User-level data will be collected via Instagram for all factors. All users will have the option to voluntarily provide more detailed information about factors such as their demographics, past cyberbullying history, and current concerns. The primary limitation on data collection will be age.

Note: It is possible to derive certain predictors such as age from already existing data. Nevertheless, users will also be asked for these predictors and voluntary responses will be prioritized over inferred ones.

The following relations will be constructed.

Demographic

Variable Name Data Type Collection Method
Age Integer Voluntary
Race Categorical Voluntary
Sexuality Categorical Voluntary
Household Income Continuous Numeric Voluntary
Gender Categorical Voluntary
User ID Categorical Instagram
Name Categorical Instagram
Physical Address Categorical Voluntary

Cyberbullying History

Variable Name Data Type Collection Method
Any past incidents Boolean Voluntary
Any reported past incidents Boolean Instagram
Number of Cyberbullying Experiences in Past Year Continuous Numeric Voluntary

Network

Variable Name Data Type Collection Method
Followers Integer Instagram
Following Integer Instagram
Frequency of Posting Integer Instagram
Frequency of Highlights and Stories Integer Instagram
Frequency of Comments Integer Instagram
Frequency of Direct Messages Sent Integer Instagram
Frequency of Direct Messages Received Integer Instagram
Cyberbullying in Online Circle Boolean Voluntary

Direct Messages

The primary key for this table will be the other party and the data/time the message was sent.

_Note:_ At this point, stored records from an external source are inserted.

-- ==== Sys2Proof/Certificates/Slice0/Obligations.lean ====
section
/-! DEFINITION. The statements about the part, in the order of OBLIGATIONS.json. A statement writes a changed state as the state
before with the changed fields replaced, so what it does not name is unchanged. -/

open Sys2Proof Sys2Proof.Machine

/-! ### The machine and its agenda -/

/-- A step takes the command at the front of the queue. The queue and this reading of a step are the model's choice (log 2). -/
def Obligations.StepTakesFrontCommand : Prop :=
  ∀ (c : Instr) (s : State) (rest : List Instr),
    step { s with pending := c :: rest } = exec c { s with pending := rest }

/-- On an empty queue a step takes what is due, and idles when nothing is; a command of its own finds the due steps taken; a
bus operation that waits for commands of its instant comes after them (the model's choices, log 2, 3 and 4). The due steps are
taken first to last, each with what it makes due before the rest; the bus operation and the review that are due are those of
the bus unit. -/
def Obligations.DueStepsComeFirst : Prop :=
  (∀ s : State, s.pending = [] → step s = .next { s with part := s.part.settle s.due, due := [] }) ∧
  (∀ s : State, s.pending = [] → s.due = [] → step s = .next s) ∧
  (∀ (c : Instr) (s : State), dueRowOf c = none → c ≠ .fullReset →
    ((∀ ds n raw, s.due ≠ ds ++ [.busOperation (n + 1) raw]) ∨ ¬comesAtMark s c) →
    exec c s = exec c { s with part := s.part.settle s.due, due := [] }) ∧
  (∀ (c : Instr) (s : State) (ds : List Due) (n : Nat) (raw : Raw), comesAtMark s c →
    s.due = ds ++ [.busOperation (n + 1) raw] →
    ∃ q es, exec c { s with part := s.part.settle ds, due := [] } = .next { s with part := q, due := es } ∧
      exec c s = .next { s with part := q, due := es ++ [.busOperation n raw] }) ∧
  (∀ (p : Part) (d : Due) (ds : List Due), p.settle [] = p ∧
    p.settle (d :: ds) = (d.take p).1.settle ((d.take p).2 ++ ds)) ∧
  (∀ (p : Part) (n : Nat) (raw : Raw), (Due.busOperation n raw).take p = p.busOperation raw ∧ Due.review.take p = p.review)

/-! ### Reset -/

/-- FULL_RESET: every block in the values of its table. The levels of TEN and BFLT are not part of it (log 7). That the due
steps are dropped and that the record of data out is empty are the model's choices, for its own agenda (log 3) and its own
field lastOut (log 23). -/
def Obligations.FullResetValues : Prop :=
  ∀ s : State, ∃ t, exec .fullReset s = .next t ∧ t.due = [] ∧ t.pending = s.pending ∧ t.part.held = true ∧
    (∀ l, t.part.links.get l = { rx := .idle, shiftOut := none, lastOut := [], reply := .form .empty [], queue := [],
                                 overrun := false, attention := false }) ∧
    (∀ m, t.part.batches.get m = none ∧ t.part.binding.toggles.get m = false ∧
      ∀ k, (t.part.binding.maps.get m).get k = none) ∧
    (∀ c, t.part.binding.holders.get c = none) ∧
    (∀ c, t.part.ctx.get c =
      { state := .off, setpoint := none, idRef := 0, iqRef := 0, peak := false, theta := 0, dTheta := 0, intD := 0, intQ := 0,
        flags := ⟨false, false, false, false⟩, lastVd := 0, lastVq := 0, meas := ⟨0, 0, 0, 0⟩, allowance := 0, stale := 0,
        hold := 0, demand := 0,
        record := { state := .off, valid := false, meas := ⟨0, 0, 0, 0⟩, idRef := 0, iqEff := 0, vd := 0, vq := 0,
                    flags := ⟨false, false, false, false⟩, onTimes := ⟨0, 0, 0⟩, demand := 0, power := 0, scale := 4096,
                    allowance := 0, theta := 0 }
        flight := none, senseG := ⟨0, 0, 64⟩, trackG := ⟨8, 256, 32, 16⟩, loopG := ⟨0, 0, 0, 0⟩,
        limitsG := ⟨0, 0, 0, 31130, 0⟩, protectG := ⟨0, 0, 2, 3⟩, holdG := ⟨8, 100, 800⟩,
        marks := ⟨false, true, false, false, false, false⟩, icontCeil := 32767, ipkCeil := 32767 }) ∧
    t.part.carrier =
      { marked := false, period := 12000, pendingP := none, blank := 200, divider := 1, syncCount := 0, sync := false,
        table := ⟨0, 1, 2, 3, 4, 5⟩, pendingTable := none, frameMark := 0, drives := t.part.carrier.drives } ∧
    (∀ c, t.part.carrier.drives.get c =
      { onTimes := ⟨0, 0, 0⟩, waiting := none, valid := true, legs := ⟨⟨.off, .none⟩, ⟨.off, .none⟩, ⟨.off, .none⟩⟩ }) ∧
    (∀ c, t.part.sense.get c =
      { offA := 2048, offB := 2048, bucketA := 0, bucketB := 0, excursion := 0, quiet := 0, sumA := 0, sumB := 0, count := 0,
        ocCount := 0, dropCount := 0 }) ∧
    t.part.bus =
      { vdc := 0, gv := 0, ov := 8000, uv := 4000, uvh := 200, nuv := 4, uvCount := 0, feed := 0, regen := 0, cap := 0,
        cool := 0, hmax := 0, budgetSet := false, cls := .all 3, reserve := .all 0, scale := .all 4096, condition := .normal,
        brkOnTime := 0, brk := false, heat := 0, blocked := false } ∧
    (∀ c, t.part.causesOf c = .empty ∧ (∀ l, t.part.seenOf l c = .empty) ∧ t.part.torque.withdrawn.get c = false) ∧
    t.part.torque.drop = false

/-- While RESET is low no command but the reset's own has an effect. At the end of the reset the level of TEN decides the start
states, without events, select lines found low are ignored until they rise, and then each active BFLT line raises BRIDGE,
in ascending channel order (the place of the levels and the commands without effect are log 6 and 7; data out of an ignored frame is log 21; the
order of several BFLT lines is log 22). -/
def Obligations.ResetHoldsAndEnds : Prop :=
  (∀ (c : Instr) (s : State), c ≠ .fullReset → (∀ t b l, c ≠ .resetEnd t b l) → s.part = .afterReset true → s.due = [] →
    exec c s = .next s) ∧
  (∀ (s : State) (tenHigh : Bool) (bflt : Six Bool) (sel : Three Bool), s.due = [] → s.part.held = true →
    (∀ c, s.part.torque.bflt.get c = false) →
    ∀ q : Part,
      q = { s.part with
        held := false
        ctx := if tenHigh then s.part.ctx else .ofFn (fun c => { s.part.ctx.get c with state := .safeOff })
        torque := if tenHigh then { s.part.torque with ten := true } else { s.part.torque with ten := false, drop := true }
        links := { a := { s.part.links.a with rx := if sel.a then .ignoring else s.part.links.a.rx }
                   b := { s.part.links.b with rx := if sel.b then .ignoring else s.part.links.b.rx }
                   s := { s.part.links.s with rx := if sel.s then .ignoring else s.part.links.s.rx } } } →
      Leads (.resetEnd tenHigh bflt sel) s
        ((channels.filter bflt.get).foldl
          (fun r c => ({ r with torque := { r.torque with bflt := r.torque.bflt.set c true } }).raise .bridge c) q) [])

/-! ### Arithmetic -/

/-- The words of R1: rounded, truncated, isqrt, clamped. -/
def Obligations.ArithmeticWords : Prop :=
  (∀ (n : Int) (d : Nat), 0 < d →
    (2 * (roundDiv n d * d - n)).natAbs ≤ d ∧
    ((2 * (roundDiv n d * d - n)).natAbs = d → n.natAbs < (roundDiv n d * d).natAbs)) ∧
  (∀ (n : Int) (d : Nat), 0 < d → (truncDiv n d * d).natAbs ≤ n.natAbs ∧ n.natAbs < ((truncDiv n d).natAbs + 1) * d ∧
    0 ≤ truncDiv n d * n) ∧
  (∀ n : Nat, n < 2 ^ 64 → isqrt n * isqrt n ≤ n ∧ n < (isqrt n + 1) * (isqrt n + 1)) ∧
  (∀ lo hi x : Int, lo ≤ hi → (x < lo → clampI lo hi x = lo) ∧ (hi < x → clampI lo hi x = hi) ∧
    (lo ≤ x → x ≤ hi → clampI lo hi x = x))

/-! ### Carrier unit -/

/-- FRAME_MARK: pending period and slot table installed, the counter stepped, the SYNC count and its pulse; the bus unit's
operation at once or after further commands of the same instant (log 4). -/
def Obligations.FrameMarkOpensPeriod : Prop :=
  ∀ (s : State) (raw : Raw), s.due = [] → s.part.held = false →
    ∀ q : Part,
      q = { s.part with carrier := { s.part.carrier with
        marked := true
        period := s.part.carrier.pendingP.getD s.part.carrier.period
        pendingP := none
        table := s.part.carrier.pendingTable.getD s.part.carrier.table
        pendingTable := none
        frameMark := s.part.carrier.frameMark + 1
        syncCount := if s.part.carrier.syncCount + 1 < s.part.carrier.divider then s.part.carrier.syncCount + 1 else 0
        sync := decide (s.part.carrier.divider ≤ s.part.carrier.syncCount + 1) } } →
      (∀ n : Nat, Leads (.frameMark raw (n + 1)) s q [.busOperation (n + 1) raw]) ∧
      Leads (.frameMark raw 0) s (q.busOperation raw).1 (q.busOperation raw).2

/-- VALLEY of a channel with no computation in flight: SYNC falls at the valley of carrier slot 1; the waiting on-times are
loaded and the legs of a channel in RUN or HOLD begin their period; the sample is judged and the verdict recorded, with
SAMPLE_DROPPED for a drop; the sense unit handles the sample; the computation of a channel in RUN or HOLD starts, unless a
cause of the sample comes first (which of the two comes first is an operand, log 4). Before the first frame mark there is no
valley. What the sense unit leaves due is the model's agenda (log 3). A computation that starts takes its inputs from the
context, the parameter groups, the polarity of the channel in its link slot, the grant scale, Vdc, P, W and the sample, and a
fresh pending setpoint ceases to be fresh. A leg begins its period high for an on-time of the whole period, else low, with no
edge passed. -/
def Obligations.ValleyTakesItsSteps : Prop :=
  (∀ (p : Part) (c : Channel) (i : Option (Int × Int)) (x : Context) (rev : Bool), p.bindingSound →
    (p.stateOf c).bridgeOn = true → x = p.ctx.get c →
    (∀ m k e y, (p.binding.maps.get m).get k = some e → y ∈ e.members → y.ch = c → rev = y.reversed) →
    p.startComputation c i = { p with ctx := p.ctx.set c { x with
      setpoint := x.setpoint.map (fun y => { y with fresh := false })
      flight := some
        { state := x.state, setpoint := x.setpoint, idRef := x.idRef, iqRef := x.iqRef, theta := x.theta, dTheta := x.dTheta,
          peak := x.peak, intD := x.intD, intQ := x.intQ, flags := x.flags, lastVd := x.lastVd, lastVq := x.lastVq,
          meas := x.meas, allowance := x.allowance, stale := x.stale, hold := x.hold, loopG := x.loopG,
          limitsG := x.limitsG, holdG := x.holdG, reversed := rev, scale := p.bus.scale.get c, vdc := p.bus.vdc,
          period := p.carrier.period, blank := p.carrier.blank, sample := i } } }) ∧
  (∀ (period : Nat) (t : OnTimes) (x : Nat) (l : LegState),
    ((x = t.a ∧ l = (legsAtValley period t).a) ∨ (x = t.b ∧ l = (legsAtValley period t).b) ∨
      (x = t.c ∧ l = (legsAtValley period t).c)) →
    l = { level := if 0 < x ∧ x = period then .high else .low, passed := .none }) ∧
  ∀ (s : State) (c : Channel) (a b : Raw) (o : ValleyOrder), s.due = [] → s.part.held = false →
    (s.part.carrier.marked = false → exec (.valley c a b o) s = .next s) ∧
    (s.part.carrier.marked = true → (s.part.ctx.get c).flight = none → tableSound s.part.carrier.table →
      ∀ (d : Drive) (p1 p2 : Part),
        d = s.part.carrier.drives.get c →
        p1 = { s.part with carrier := { s.part.carrier with
          sync := if s.part.carrier.table.get 1 = c then false else s.part.carrier.sync
          drives := s.part.carrier.drives.set c { d with
            onTimes := d.waiting.getD d.onTimes
            waiting := none
            legs := if (s.part.stateOf c).bridgeOn then legsAtValley s.part.carrier.period (d.waiting.getD d.onTimes)
                    else d.legs } } } →
        p2 = (if p1.judge c then p1.modDrive c (fun d => { d with valid := true })
              else (p1.modDrive c (fun d => { d with valid := false })).sendChannel .sampleDropped c .none) →
        Leads (.valley c a b o) s
          (if (s.part.stateOf c).bridgeOn = true ∧ (o = .startFirst ∨ (p2.senseSample c a b (p1.judge c)).2 = []) then
            (p2.senseSample c a b (p1.judge c)).1.startComputation c
              (if p1.judge c then some (p2.currents c a b) else none)
          else (p2.senseSample c a b (p1.judge c)).1)
          (p2.senseSample c a b (p1.judge c)).2)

This will also include swipe ups from stories.

Variable Name Data Type Collection Method
Other User Id(s) Categorical Instagram
Message Categorical Instagram
Date/Time Sent DateTime Instagram

Comments

Variable Name Data Type Collection Method
Others User Id Categorical Instagram
Comment Categorical Instagram
Date/Time DateTime Instagram
Original Post Caption Categorical Instagram

Model

The predictors in demographic, cyberbullying history, and network relations will be used as inputs in the network analysis. The results of the network analysis will be statistics such as degree centrality, eigenvector centrality, and community membership. Degree centrality essentially measures the number of followers, which is relevant since more popular accounts may be more prone to cyberbullying due to more exposure. Eigenvector centrality measures a particular account’s influence in their network through measure such as time spent on viewing their posts or searching their account name. Community membership identifies particular groups who may belong to a marginalized group and be more likely to be targetted through cyberbullying.

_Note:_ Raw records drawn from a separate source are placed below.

-- ==== Sys2Proof/Laws/Agenda.lean ====
section
/-! SUPPORT. What one step of the machine can do, said once: every command answers a next state; on a state with no step due a
command is its effect on the part; and a property of the part that every due step and every command's effect keep is kept by
every step of the machine. -/

namespace Sys2Proof.Machine

/-! ### No step due -/

@[simp] theorem settleFor_nil (n : Nat) (p : Part) : settleFor n p [] = (p, []) := by
  cases n <;> rfl

@[simp] theorem Part.settle_nil (p : Part) : p.settle [] = p := rfl

@[simp] theorem settleUpTo_nil (r : DueRow) (n : Nat) (p : Part) : settleUpTo r n p [] = (p, []) := by
  cases n <;> rfl

theorem State.actAfterAll_idle (s : State) (f : Part → Part × List Due) (h : s.due = []) :
    s.actAfterAll f = { s with part := (f s.part).1, due := (f s.part).2 } := by
  simp [State.actAfterAll, h]

theorem State.act_idle (s : State) (f : Part → Part × List Due) (h : s.due = []) :
    s.act f = { s with part := (f s.part).1, due := (f s.part).2 } := by
  simp [State.act, waitingBus, h, State.actAfterAll_idle]

/-- A command that a waiting bus unit's operation lets come first: the steps due before the operation are taken, then the
command, and the operation waits for one command fewer. -/
theorem State.act_waiting (s : State) (f : Part → Part × List Due) {ds : List Due} {n : Nat} {raw : Raw}
    (h : s.due = ds ++ [.busOperation (n + 1) raw]) :
    s.act f = { s with part := (f (s.part.settle ds)).1,
                       due := (f (s.part.settle ds)).2 ++ [.busOperation n raw] } := by
  simp [State.act, waitingBus, h]

/-- Without a bus unit's operation that waits, all due steps are taken first. -/
theorem State.act_free (s : State) (f : Part → Part × List Due)
    (h : ∀ ds n raw, s.due ≠ ds ++ [.busOperation (n + 1) raw]) : s.act f = s.actAfterAll f := by
  have none : waitingBus s.due = none := by
    unfold waitingBus
    split
    · rename_i n raw e
      obtain ⟨l, hl⟩ := List.getLast?_eq_some_iff.mp e
      exact absurd hl (h l n raw)
    · rfl
  simp [State.act, none]

theorem State.run_idle (s : State) (f : Part → Part) (h : s.due = []) : s.run f = { s with part := f s.part } := by
  rw [State.run, State.act_idle s _ h, ← h]

theorem State.takeRow_idle (s : State) (r : DueRow) (h : s.due = []) : s.takeRow r = s := by
  cases s; simp_all [State.takeRow]

theorem Due.weight_pos (d : Due) : 0 < d.weight := by
  cases d <;> simp [Due.weight]

/-- A row that stands first among the due steps is taken. -/
theorem State.takeRow_head (s : State) (r : DueRow) (d : Due) (ds : List Due) (h : s.due = d :: ds) (hr : d.row = some r) :
    s.takeRow r = { s with part := (d.take s.part).1, due := (d.take s.part).2 ++ ds } := by
  have hw : ∃ n, dueWeight (d :: ds) = n + 1 := by
    refine ⟨dueWeight (d :: ds) - 1, ?_⟩
    have : 0 < d.weight := Due.weight_pos d
    simp [dueWeight]; omega
  obtain ⟨n, hn⟩ := hw
  simp [State.takeRow, h, hn, settleUpTo, hr]

/-! ### Due steps -/

/-- The steps that a due step makes due weigh less than it. -/
theorem Due.weight_take (d : Due) (p : Part) : dueWeight (d.take p).2 < d.weight := by
  have hreview : ∀ q : Part, dueWeight q.review.2 ≤ 1 := by
    intro q; simp only [Part.review]; split
    · decide
    · split <;> decide
  have hbus : ∀ raw, dueWeight (p.busOperation raw).2 < 4 := by
    intro raw; simp only [Part.busOperation]; split
    · simp [dueWeight, Due.weight]
    · exact lt_of_le_of_lt (hreview _) (by decide)
  cases d with
  | busOperation _ raw => exact hbus raw
  | review => exact lt_of_le_of_lt (hreview p) (by decide)
  | decide c =>
    simp only [Due.take, Part.decide, Due.weight]
    split
    · simp [dueWeight]
    · split
      · split <;> simp [dueWeight, Due.weight]
      · simp [dueWeight]
  | publish c =>
    simp only [Due.take, Due.weight]
    split <;> simp [dueWeight]
  | _ => simp [Due.take, Due.weight, dueWeight]

/-- The agenda's fuel suffices: when all due steps are taken, none is left. -/
theorem settleFor_due (n : Nat) (p : Part) (ds : List Due) (h : dueWeight ds ≤ n) : (settleFor n p ds).2 = [] := by
  induction n generalizing p ds with
  | zero =>
    cases ds with
    | nil => rfl
    | cons d ds =>
      have : 0 < d.weight := Due.weight_pos d
      simp [dueWeight] at h; omega
  | succ n ih =>
    cases ds with
    | nil => rfl
    | cons d ds =>
      simp only [settleFor]
      apply ih
      have h1 := Due.weight_take d p
      simp [dueWeight] at h h1 ⊢
      omega

/-- What a due step leaves due weighs less than the list it stood in. -/
theorem dueWeight_take_lt (d : Due) (p : Part) (ds : List Due) : dueWeight ((d.take p).2 ++ ds) < dueWeight (d :: ds) := by
  have h := Due.weight_take d p
  simp only [dueWeight, List.map_append, List.sum_append, List.map_cons, List.sum_cons] at h ⊢
  omega

/-- More fuel than the agenda needs changes nothing. -/
theorem settleFor_fuel {n m : Nat} (p : Part) (ds : List Due) (hn : dueWeight ds ≤ n) (hm : dueWeight ds ≤ m) :
    settleFor n p ds = settleFor m p ds := by
  induction n generalizing m p ds with
  | zero =>
    cases ds with
    | nil => simp
    | cons d ds =>
      have := Due.weight_pos d
      simp [dueWeight] at hn; omega
  | succ n ih =>
    cases ds with
    | nil => simp
    | cons d ds =>
      have := dueWeight_take_lt d p ds
      cases m with
      | zero => omega
      | succ m => exact ih _ _ (by omega) (by omega)

/-- All due steps are taken by taking the first, and then what it makes due with the rest. -/
theorem Part.settle_cons (p : Part) (d : Due) (ds : List Due) :
    p.settle (d :: ds) = (d.take p).1.settle ((d.take p).2 ++ ds) := by
  have h := dueWeight_take_lt d p ds
  obtain ⟨n, hn⟩ : ∃ n, dueWeight (d :: ds) = n + 1 := ⟨dueWeight (d :: ds) - 1, by omega⟩
  unfold Part.settle
  rw [hn, settleFor, settleFor_fuel (m := dueWeight ((d.take p).2 ++ ds)) _ _ (by omega) le_rfl]

/-- The same for the search of a row among the due steps. -/
theorem settleUpTo_fuel (r : DueRow) {n m : Nat} (p : Part) (ds : List Due) (hn : dueWeight ds ≤ n) (hm : dueWeight ds ≤ m) :
    settleUpTo r n p ds = settleUpTo r m p ds := by
  induction n generalizing m p ds with
  | zero =>
    cases ds with
    | nil => simp
    | cons d ds =>
      have := Due.weight_pos d
      simp [dueWeight] at hn; omega
  | succ n ih =>
    cases ds with
    | nil => simp
    | cons d ds =>
      have := dueWeight_take_lt d p ds
      cases m with
      | zero => omega
      | succ m =>
        simp only [settleUpTo]
        split
        · rfl
        · exact ih _ _ (by omega) (by omega)

/-- A row that is not the first due step is taken after the first. -/
theorem State.takeRow_later (s : State) (r : DueRow) (d : Due) (ds : List Due) (h : s.due = d :: ds) (hr : d.row ≠ some r) :
    s.takeRow r = ({ s with part := (d.take s.part).1, due := (d.take s.part).2 ++ ds } : State).takeRow r := by
  have hlt := dueWeight_take_lt d s.part ds
  obtain ⟨n, hn⟩ : ∃ n, dueWeight (d :: ds) = n + 1 := ⟨dueWeight (d :: ds) - 1, by omega⟩
  have e := settleUpTo_fuel r (n := n) (m := dueWeight ((d.take s.part).2 ++ ds)) (d.take s.part).1 _ (by omega) le_rfl
  simp [State.takeRow, h, hn, settleUpTo, hr, e]

/-! ### Every command -/

/-- The effect on the part of a command that is neither the full reset nor a row due inside another step. -/
def effectOf : Instr → Part → Part × List Due
  | .resetEnd t b l, p => (p.resetEnd t b l, [])
  | .frameMark raw o, p => p.frameMarkOp raw o
  | .brkOnTimeEnd, p => (p.brkOnTimeEnd, [])
  | .valley c a b o, p => p.valleyOp c a b o
  | .computationComplete c, p => p.complete c
  | .legEdge c l, p => (p.legEdge c l, [])
  | .bfltActive c, p => (p.bfltActive c, [])
  | .bfltInactive c, p => (p.bfltInactive c, [])
  | .tenFall, p => (p.tenFall, [])
  | .tenRise, p => (p.tenRise, [])
  | .frameStart l, p => (p.frameStart l, [])
  | .frameError l b w, p => (p.frameEnd l b w, [])
  | .ignoredFrameEnd l, p => (p.ignoredFrameEnd l, [])
  | .nop l d, p => (p.request l d (fun p => p.nopReq l), [])
  | .linkReset l d, p => (p.request l d (fun p => p.linkResetReq l d), [])
  | .status l d, p => (p.request l d (fun p => p.statusReq l d), [])
  | .events l d, p => (p.request l d (fun p => p.eventsReq l d), [])
  | .read l d, p => (p.request l d (fun p => p.readReq l d), [])
  | .ack l d, p => (p.request l d (fun p => p.ackReq l d), [])
  | .claim l d, p => (p.request l d (fun p => p.claimReq l d), [])
  | .release l d, p => (p.request l d (fun p => p.releaseReq l d), [])
  | .map l d, p => (p.request l d (fun p => p.mapReq l d), [])
  | .unmap l d, p => (p.request l d (fun p => p.unmapReq l d), [])
  | .revoke l d, p => (p.request l d (fun p => p.revokeReq l d), [])
  | .ceiling l d, p => (p.request l d (fun p => p.ceilingReq l d), [])
  | .enable l d, p => (p.request l d (fun p => p.enableReq l d), [])
  | .disable l d, p => (p.request l d (fun p => p.disableReq l d), [])
  | .discard l d, p => (p.request l d (fun p => p.discardReq l d), [])
  | .timing l d, p => (p.request l d (fun p => p.timingReq l d), [])
  | .slot l d, p => (p.request l d (fun p => p.slotReq l d), [])
  | .bus l d, p => (p.request l d (fun p => p.busReq l d), [])
  | .budget l d, p => (p.request l d (fun p => p.budgetReq l d), [])
  | .classes l d, p => (p.request l d (fun p => p.classReq l d), [])
  | .withdraw l d, p => (p.request l d (fun p => p.withdrawReq l d), [])
  | .restore l d, p => (p.request l d (fun p => p.restoreReq l d), [])
  | .edgeClear l d, p => (p.request l d (fun p => p.edgeClearReq l d), [])
  | .paramSense l c f, p => (p.request l (c :: 1 :: f) (fun p => p.paramReq l c (senseFields f) (Part.storeSense l)), [])
  | .paramTrack l c f, p => (p.request l (c :: 2 :: f) (fun p => p.paramReq l c (trackFields f) (Part.storeTrack l)), [])
  | .paramLoop l c f, p => (p.request l (c :: 3 :: f) (fun p => p.paramReq l c (loopFields f) (Part.storeLoop l)), [])
  | .paramLimits l c f, p => (p.request l (c :: 4 :: f) (fun p => p.paramReq l c (limitsFields f) (Part.storeLimits l)), [])
  | .paramProtect l c f, p => (p.request l (c :: 5 :: f) (fun p => p.paramReq l c (protectFields f) (Part.storeProtect l)), [])
  | .paramHold l c f, p => (p.request l (c :: 6 :: f) (fun p => p.paramReq l c (holdFields f) (Part.storeHold l)), [])
  | .set l i r, p => (p.request l (setFlagByte i 0 :: r) (fun p => p.setReq l false r), [])
  | .setEnd l i r, p => (p.request l (setFlagByte i 1 :: r) (fun p => p.setReq l true r), [])
  | .fullReset, p => (p, [])
  | .busUv, p => (p, [])
  | .chopperBlocked, p => (p, [])
  | .chopperRestored, p => (p, [])
  | .overcurrent _, p => (p, [])
  | .sampleLoss _, p => (p, [])
  | .captureEnd _, p => (p, [])
  | .offsetStep _ _, p => (p, [])
  | .recapture _, p => (p, [])
  | .peakExhausted _, p => (p, [])
  | .holdEntry _, p => (p, [])
  | .setpointTimeout _, p => (p, [])

/-- What a command can do: reset the part, take a row that is due, or be its effect, with the due steps taken first. -/
theorem exec_cases (c : Instr) (s : State) :
    exec c s = .next { s with part := .afterReset true, due := [] } ∨ (∃ r, exec c s = .next (s.takeRow r)) ∨
      exec c s = .next (s.actAfterAll (effectOf c)) ∨ exec c s = .next (s.act (effectOf c)) := by
  cases c <;> first
    | exact Or.inl rfl
    | exact Or.inr (Or.inl ⟨_, rfl⟩)
    | exact Or.inr (Or.inr (Or.inl rfl))
    | exact Or.inr (Or.inr (Or.inr rfl))
    | (simp only [exec, execValley]; split
       · exact Or.inr (Or.inr (Or.inr rfl))
       · exact Or.inr (Or.inr (Or.inl rfl)))

/-- Every command answers a next state. -/
theorem exec_next (c : Instr) (s : State) : ∃ t, exec c s = .next t := by
  rcases exec_cases c s with h | ⟨r, h⟩ | h | h <;> exact ⟨_, h⟩

/-- No command touches the queue. -/
theorem exec_pending (c : Instr) (s t : State) (h : exec c s = .next t) : t.pending = s.pending := by
  rcases exec_cases c s with e | ⟨r, e⟩ | e | e <;> rw [e] at h <;> injection h with h <;> subst h
  · rfl
  · rfl
  · rfl
  · unfold State.act; split <;> rfl

/-! ### Properties of the part that every step keeps -/

theorem settleFor_keeps (I : Part → Prop) (take : ∀ d p, I p → I (Due.take d p).1) (n : Nat) (p : Part) (ds : List Due)
    (h : I p) : I (settleFor n p ds).1 := by
  induction n generalizing p ds with
  | zero => exact h
  | succ n ih =>
    cases ds with
    | nil => exact h
    | cons d ds => exact ih _ _ (take d p h)

theorem settleUpTo_keeps (I : Part → Prop) (take : ∀ d p, I p → I (Due.take d p).1) (r : DueRow) (n : Nat) (p : Part)
    (ds : List Due) (h : I p) : I (settleUpTo r n p ds).1 := by
  induction n generalizing p ds with
  | zero => exact h
  | succ n ih =>
    cases ds with
    | nil => exact h
    | cons d ds =>
      simp only [settleUpTo]
      split
      · exact take d p h
      · exact ih _ _ (take d p h)

/-- A property of the part that the reset has, and that every due step and every command's effect keep, is kept by `exec`. -/
theorem exec_keeps (I : Part → Prop) (reset : I (.afterReset true)) (take : ∀ d p, I p → I (Due.take d p).1)
    (effect : ∀ c p, I p → I (effectOf c p).1) (c : Instr) (s t : State) (h : I s.part) (e : exec c s = .next t) :
    I t.part := by
  rcases exec_cases c s with e' | ⟨r, e'⟩ | e' | e' <;> rw [e'] at e <;> injection e with e <;> subst e
  · exact reset
  · exact settleUpTo_keeps I take r _ _ _ h
  · exact effect c _ (settleFor_keeps I take _ _ _ h)
  · unfold State.act
    split
    · exact effect c _ (settleFor_keeps I take _ _ _ h)
    · exact effect c _ (settleFor_keeps I take _ _ _ h)

/-- The same for a step of the machine. -/
theorem step_keeps (I : Part → Prop) (reset : I (.afterReset true)) (take : ∀ d p, I p → I (Due.take d p).1)
    (effect : ∀ c p, I p → I (effectOf c p).1) (s t : State) (h : I s.part) (e : step s = .next t) : I t.part := by
  unfold step at e
  split at e
  · injection e with e; subst e
    exact settleFor_keeps I take _ _ _ h
  · exact exec_keeps I reset take effect _ _ t (by exact h) e

end Sys2Proof.Machine
end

We will also use natural language processing techniques on the predictors in the direct message and comments relations to predict whether a particular comment or message could be indicative of cyberbullying. The results of this subprocess can be statistics that reveal how many and the frequency of hostile comments, messages that a victim recieves and from who.

Finally, we will use the results from the subprocesses (i.g., degree centrality, frequency of hostile comments) the alongside the predictors in the demographic and cyberbullying history tables as inputs for our predictive model.

The model can take a variety of forms including logistic regression, decision trees, random forests, support vector machines, and neural networks. Since there are not strong existing biases within this data, we will prioritize performance above transparency and choose a neural network model to optimize performance.

The result of the model will be a score from a scale of 1 to 100, where a higher score indicates one is more likely to be a victim.

There will be 2 thresholds used to classify each score. The thresholds will be determined based off of the training data and the outcomes of cyberbullying incidents examined manually by the Instagram team.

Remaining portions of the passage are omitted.